Task details:
Among the entries below, count each line holding the word "pickNum". Write only the number.

Exercise materials:

-- ==== Sys2Proof/Machine/Vector.lean ====
section
/-! DEFINITION. The vector unit (R341 to R346, R348 to R353, R158 to R160). -/
namespace Sys2Proof.Machine

/-- The first register, in source order, whose tag a check refuses (R150). -/
def badTag (ok : Tag → Bool) : List VReg → Option Tag
  | [] => none
  | v :: t => if ok v.tag then badTag ok t else some v.tag
/-- The first tag that differs from the first source's. -/
def unlike : List VReg → Option Tag
  | [] => none
  | v :: t => (t.find? (fun w => w.tag != v.tag)).map (·.tag)

/-- Lanes of a computation with the OR of the selected lanes' flags (R158, R263). -/
def laneFlags (c : Ctx) (mk : Option MNum) (f : Nat → Nat × BitVec 8) : BitVec 8 :=
  (List.range 128).foldl (fun acc i => if laneOn c mk i then acc ||| (f i).2 else acc) 0

/-- A lane operation that writes a register of a tag without side fields (R149, R263). -/
def writeLanes (s : State) (d : VNum) (mk : Option MNum) (t : Tag) (f : Nat → Nat × BitVec 8) : State :=
  let c := s.cur
  let lanes := mergeLanes c mk (c.rv d) (fun i => u32 (f i).1)
  advance ((setFlags s (laneFlags c mk f)).setCur (·.wv d (plainReg t lanes)))

/-- The checks and the write that every floating lane operation shares (R341). -/
def floatOp (s : State) (w : W64) (d : VNum) (srcs : List VNum) (fmt : Tag) (mk : Option MNum)
    (f : Nat → Nat × BitVec 8) : State :=
  let vs := srcs.map s.cur.rv
  match badTag Tag.isFloat vs, unlike vs with
  | some t, _ => trap s w cTag 0 (tagData t)
  | none, some t => trap s w cTag 0 (tagData t)
  | none, none =>
    if maskTagOk (s.cur.rv d) mk fmt then writeLanes s d mk fmt f
    else trap s w cTag 0 (tagData (s.cur.rv d).tag)

/-- A lane result of an exact operation, rounded once. -/
def rounded (c : Ctx) (fmt : Tag) (rm : Rm) (sat : Bool) (g : Nat → Val × BitVec 8) (i : Nat) : Nat × BitVec 8 :=
  roundResult fmt (effRm c rm) sat (g i) false

def execVadd (gd : Guard) (d a b : VNum) (fmt : Tag) (rm : Rm) (sat : Bool) (mk : Option MNum) (s : State) : Out :=
  issue gd s (fun s =>
    let c := s.cur
    floatOp s (wordOf (.vadd gd d a b fmt rm sat mk)) d [a, b] fmt mk
      (rounded c fmt rm sat (fun i => addVal (effRm c rm = .rdn) ((c.rv a).val i) ((c.rv b).val i))))
def execVsub (gd : Guard) (d a b : VNum) (fmt : Tag) (rm : Rm) (sat : Bool) (mk : Option MNum) (s : State) : Out :=
  issue gd s (fun s =>
    let c := s.cur
    floatOp s (wordOf (.vsub gd d a b fmt rm sat mk)) d [a, b] fmt mk
      (rounded c fmt rm sat (fun i => addVal (effRm c rm = .rdn) ((c.rv a).val i) ((c.rv b).val i).neg)))
def execVmul (gd : Guard) (d a b : VNum) (fmt : Tag) (rm : Rm) (sat : Bool) (mk : Option MNum) (s : State) : Out :=
  issue gd s (fun s =>
    let c := s.cur
    floatOp s (wordOf (.vmul gd d a b fmt rm sat mk)) d [a, b] fmt mk
      (rounded c fmt rm sat (fun i => mulVal ((c.rv a).val i) ((c.rv b).val i))))
/-- a × b + c with one rounding; an invalid product or a signalling operand sets NV (R341). -/
def fmaVal (rdn : Bool) (x y z : Val) : Val × BitVec 8 :=
  let p := mulVal x y
  let r := addVal rdn p.1 z
  (r.1, p.2 ||| r.2)
def execVfma (gd : Guard) (d a b c : VNum) (fmt : Tag) (rm : Rm) (sat : Bool) (mk : Option MNum) (s : State) : Out :=
  issue gd s (fun s =>
    let x := s.cur
    floatOp s (wordOf (.vfma gd d a b c fmt rm sat mk)) d [a, b, c] fmt mk
      (rounded x fmt rm sat (fun i =>
        fmaVal (effRm x rm = .rdn) ((x.rv a).val i) ((x.rv b).val i) ((x.rv c).val i))))
def execVmin (gd : Guard) (d a b : VNum) (fmt : Tag) (rm : Rm) (sat : Bool) (mk : Option MNum) (s : State) : Out :=
  issue gd s (fun s =>
    let c := s.cur
    floatOp s (wordOf (.vmin gd d a b fmt rm sat mk)) d [a, b] fmt mk
      (rounded c fmt rm sat (fun i => pickNum false ((c.rv a).val i) ((c.rv b).val i))))
def execVmax (gd : Guard) (d a b : VNum) (fmt : Tag) (rm : Rm) (sat : Bool) (mk : Option MNum) (s : State) : Out :=
  issue gd s (fun s =>
    let c := s.cur
    floatOp s (wordOf (.vmax gd d a b fmt rm sat mk)) d [a, b] fmt mk
      (rounded c fmt rm sat (fun i => pickNum true ((c.rv a).val i) ((c.rv b).val i))))
def execVabs (gd : Guard) (d a : VNum) (fmt : Tag) (rm : Rm) (sat : Bool) (mk : Option MNum) (s : State) : Out :=
  issue gd s (fun s =>
    let c := s.cur
    floatOp s (wordOf (.vabs gd d a fmt rm sat mk)) d [a] fmt mk
      (rounded c fmt rm sat (fun i => (absVal ((c.rv a).val i), nvIf ((c.rv a).val i).isSig))))
def execVneg (gd : Guard) (d a : VNum) (fmt : Tag) (rm : Rm) (sat : Bool) (mk : Option MNum) (s : State) : Out :=
  issue gd s (fun s =>
    let c := s.cur
    floatOp s (wordOf (.vneg gd d a fmt rm sat mk)) d [a] fmt mk
      (rounded c fmt rm sat (fun i => (((c.rv a).val i).neg, nvIf ((c.rv a).val i).isSig))))

/-- One of the four functions, lane by lane. -/
def funcLane (c : Ctx) (f : Val → FRes) (a : VNum) (fmt : Tag) (rm : Rm) (sat : Bool) (i : Nat) : Nat × BitVec 8 :=
  roundF fmt (effRm c rm) sat (f ((c.rv a).val i))
def execVrcp (gd : Guard) (d a : VNum) (fmt : Tag) (rm : Rm) (sat : Bool) (mk : Option MNum) (s : State) : Out :=
  issue gd s (fun s => floatOp s (wordOf (.vrcp gd d a fmt rm sat mk)) d [a] fmt mk
    (funcLane s.cur rcpVal a fmt rm sat))
def execVrsq (gd : Guard) (d a : VNum) (fmt : Tag) (rm : Rm) (sat : Bool) (mk : Option MNum) (s : State) : Out :=
  issue gd s (fun s => floatOp s (wordOf (.vrsq gd d a fmt rm sat mk)) d [a] fmt mk
    (funcLane s.cur rsqVal a fmt rm sat))
def execVexp (gd : Guard) (d a : VNum) (fmt : Tag) (rm : Rm) (sat : Bool) (mk : Option MNum) (s : State) : Out :=
  issue gd s (fun s => floatOp s (wordOf (.vexp gd d a fmt rm sat mk)) d [a] fmt mk
    (funcLane s.cur expVal a fmt rm sat))
def execVlog (gd : Guard) (d a : VNum) (fmt : Tag) (rm : Rm) (sat : Bool) (mk : Option MNum) (s : State) : Out :=
  issue gd s (fun s => floatOp s (wordOf (.vlog gd d a fmt rm sat mk)) d [a] fmt mk
    (funcLane s.cur logVal a fmt rm sat))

Output below:
2